Cases
Mesirov v. Enbridge Energy Co., Inc.
Corporate Governance / Derivative
Overview
Overview
- Date:
- 12/21/2018
- Case Caption:
- Mesirov v. Enbridge Energy Co., Inc., et al., Case No. 11314, Delaware Court of Chancery
- Status:
- Settled
- Settlement Status:
- Settled
- Court:
- Court of Chancery of the State of Delaware
Bragar Eagel & Squire, P.C., represented a limited partner of the master limited partnership Enbridge Energy Partners, L.P., in a derivative action against the general partner and other defendants arising out of a 2015 repurchase by the Partnership of a 66.6% interest in the U.S. segment of the Albert Clipper pipeline, which the Partnership had previously sold to its general partner for $800 million. Plaintiff alleged that defendants breached specific provisions of the limited partnership agreement by creating a “Special Tax Allocation” which re-allocated to the Public Unitholders millions of dollars of Partnership income that should have been allocated to shares held by the general partner. In addition, the complaint alleges that the repurchase of the interest in the pipeline was not on terms that were fair and reasonable to the Partnership. In March 2017, we secured an opinion from the Delaware Supreme Court reversing the Court of Chancery's dismissal of the complaint. The matter was dismissed after the Partnership was acquired by its parent in a "roll up" transaction. However, in the negotiations of the acquisition, the Partnership's Special Committee valued the claims at $111.2 million.
Case Updates
Notice of Dismissal of Enbridge Energy Partners, L.P. Derivative Litigation and Agreement on Attorneys’ Fees
Notice is hereby provided to all persons who held Class A common units of Enbridge Energy Partners, L.P. (“EEP”) immediately preceding the consummation of the Merger (as defined herein).
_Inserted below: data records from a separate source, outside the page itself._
-- ==== Sys2Proof/Safety.lean ====
section
/-! DEFINITION. The terms the claims are stated in: the stream of bits the cursor sees, the machine's invariants
(spec/10_state.md R35; spec/20_memory.md R50; spec/00_scope.md R8), when a read finds its bits and a write its room
(spec/40_cursor.md R129; spec/20_memory.md R56), and what a run of bits written or read leaves. None of them mentions the
loops of the micro-operations. -/

namespace Sys2Proof.Machine

/-! ### The stream of bits -/

/-- The byte of the store at an address; none at and above LEN (20_memory.md R50). -/
def Stream.byte? (st : Stream) (a : Nat) : Option Byte := if a < st.len then some (st.mem.read a) else none

/-- POS = BYTE_POS * 8 + BIT_OFF (10_state.md R27). -/
def Stream.pos (st : Stream) : Nat := st.bytePos.toNat * 8 + st.bitOff.toNat

/-- Stream bit `k`: bit `k mod 8` of byte `k div 8` (00_scope.md R11), taken from PEND for the byte the cursor is inside
(10_state.md R38, R39), and 0 where there is no byte. -/
def Stream.bitAt (st : Stream) (k : Nat) : Bool :=
  if st.bitOff ≠ 0#3 ∧ k / 8 = st.bytePos.toNat then st.pend.getLsbD (k % 8)
  else ((st.byte? (k / 8)).getD 0#8).getLsbD (k % 8)

/-! ### Invariants -/

/-- The invariants of the cursor and the store, under a capacity `cap`. INV3, BYTE_POS <= 2^61 - 1, is in the type. -/
structure Stream.Inv (cap : Nat) (st : Stream) : Prop where
  /-- INV1 and INV2 (10_state.md R35): BIT_OFF = 0 implies PEND = 0 and HPW = 0 -/
  aligned : st.bitOff = 0#3 → st.pend = 0#8 ∧ st.hpw = false
  /-- the memory is in its canonical form -/
  memWf : st.mem.wf
  /-- every listed byte is a byte of the store (20_memory.md R50) -/
  inStore : ∀ c ∈ st.mem, c.1 < st.len
  /-- the store admits no more than STORE_CAP bytes (00_scope.md R8) -/
  lenLe : st.len ≤ cap

/-- STATUS as 10_state.md R25 lets it read: BITS_LEFT is in 1..7 when ERR is StreamUnaligned, and 0 otherwise. -/
abbrev State.statusWf (s : State) : Prop :=
  if s.err = .streamUnaligned then 1 ≤ s.bitsLeft.toNat ∧ s.bitsLeft.toNat ≤ 7 else s.bitsLeft = 0#4

/-- The machine's invariant. -/
structure State.Inv (s : State) : Prop where
  /-- the parameters lie in their range (00_scope.md R8) -/
  cfgWf : s.cfg.wf
  stream : s.stream.Inv s.cfg.storeCap
  status : s.statusWf

/-! ### Bits to read, room to write -/

/-- The availability condition: `n` bits can be read from the cursor on (40_cursor.md R129). -/
abbrev Stream.avail (st : Stream) (n : Nat) : Prop :=
  n = 0 ∨ (st.hpw = true ∧ n ≤ 8 - st.bitOff.toNat) ∨ (st.pos + n - 1) / 8 < st.len

/-- No commit of `n` bits read is stuck: the only one a read makes is that of the pending byte it leaves (R111, R129;
20_memory.md R56). -/
abbrev Stream.readRoom (cap : Nat) (st : Stream) (n : Nat) : Prop :=
  st.hpw = true → 8 ≤ st.bitOff.toNat + n → st.bytePos.toNat < cap

/-- No commit of `n` bits written is stuck: they commit the (BIT_OFF + n) div 8 bytes from BYTE_POS on (R111, R118;
20_memory.md R56). -/
abbrev Stream.room (cap : Nat) (st : Stream) (n : Nat) : Prop :=
  (st.bitOff.toNat + n) / 8 = 0 ∨ st.bytePos.toNat + (st.bitOff.toNat + n) / 8 ≤ cap

/-! ### What writing and reading leave -/

/-- `st'` is `st` after writing `bits` from the cursor on. The bytes committed are those from BYTE_POS up to the new
BYTE_POS, exclusive. -/
structure Stream.Wrote (st : Stream) (bits : List Bool) (st' : Stream) : Prop where
  /-- the cursor has passed every bit -/
  pos : st'.pos = st.pos + bits.length
  /-- stream bit POS + i is bit i of the field (20_memory.md R58) -/
  written : ∀ i, i < bits.length → st'.bitAt (st.pos + i) = bits.getD i false
  /-- no bit before the cursor changes -/
  before : ∀ k, k < st.pos → st'.bitAt k = st.bitAt k
  /-- PEND above the written bits keeps what it held in the first byte, and is 0 in a byte entered since (R111, R114) -/
  rest : ∀ i, st'.bitOff.toNat ≤ i → i < 8 →
    st'.pend.getLsbD i = (decide (st'.bytePos = st.bytePos) && st.pend.getLsbD i)
  /-- bits are pending exactly inside a byte that holds written ones (10_state.md R31) -/
  hpw : st'.hpw = (decide (st'.bitOff ≠ 0#3) && (st.hpw || decide (bits ≠ [])))
  /-- LEN grows to the end of the last committed byte (20_memory.md R56) -/
  len : st'.len = if st'.bytePos = st.bytePos then st.len else max st.len st'.bytePos.toNat
  /-- every byte outside the committed ones is as before, and a gap below them is filled with 0 (R56) -/
  frame : ∀ a, ¬ (st.bytePos.toNat ≤ a ∧ a < st'.bytePos.toNat) →
    st'.byte? a = if a < st.len then st.byte? a else if a < st'.len then some 0#8 else none
  /-- STORE_POS is past the last committed byte (40_cursor.md R112) -/
  storePos : st'.storePos = if st'.bytePos = st.bytePos then st.storePos else st'.bytePos

/-- The store of `st` after its pending byte has been committed as the byte `b` (40_cursor.md R112; 20_memory.md R56). -/
def Stream.committedByte (st : Stream) (b : Byte) (a : Nat) : Option Byte :=
  if a = st.bytePos.toNat then some b
  else if a < st.len then st.byte? a
  else if a < st.bytePos.toNat then some 0#8 else none

/-- `st'` is `st` after reading `n` bits from the cursor on. -/
structure Stream.Consumed (st : Stream) (n : Nat) (st' : Stream) : Prop where
  /-- the cursor has passed every bit -/
  pos : st'.pos = st.pos + n
  /-- PEND holds the byte the cursor is inside: the one it held, or the byte fetched since (R111, R113) -/
  pend : st'.pend =
    if st'.bitOff = 0#3 then 0#8
    else if st'.bytePos = st.bytePos ∧ st.bitOff ≠ 0#3 then st.pend
    else (st.byte? st'.bytePos.toNat).getD 0#8
  /-- pending bits stay pending until the cursor leaves their byte (R111, R132) -/
  hpw : st'.hpw = (st.hpw && decide (st'.bytePos = st.bytePos))
  /-- the store changes only by the commit of a pending byte the cursor leaves (R111, R129) -/
  bytes : ∀ a, st'.byte? a =
    if st.hpw = true ∧ st'.bytePos ≠ st.bytePos then st.committedByte st.pend a else st.byte? a
  /-- LEN grows only with that commit (20_memory.md R56) -/
  len : st'.len = if st.hpw = true ∧ st'.bytePos ≠ st.bytePos then max st.len (st.bytePos.toNat + 1) else st.len
  /-- STORE_POS is past the byte fetched last, or past the byte committed if none was fetched (20_memory.md R54, R56) -/
  storePos : st'.storePos.toNat =
    if n = 0 then st.storePos.toNat
    else if (st.pos + n - 1) / 8 = st.bytePos.toNat ∧ st.bitOff ≠ 0#3 then
      (if st.hpw = true ∧ st'.bytePos ≠ st.bytePos then st.bytePos.toNat + 1 else st.storePos.toNat)
    else (st.pos + n - 1) / 8 + 1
The purpose of this notice is to inform you about developments with respect to the litigation in the Delaware Court of Chancery (the “Delaware Court”) captioned Mesirov v. Enbridge Energy Co., Inc., C.A. No. 11314-VCS (Del. Ch.) (the “Derivative Action”) previously described in the Schedule 14A Definitive Proxy Statement filed by EEP on November 9, 2018 (the “Proxy Statement”), including dismissal of the Derivative Action and an agreement by EEP to pay attorneys’ fees and expenses to counsel for Plaintiff (“Derivative Counsel”) in the Derivative Action.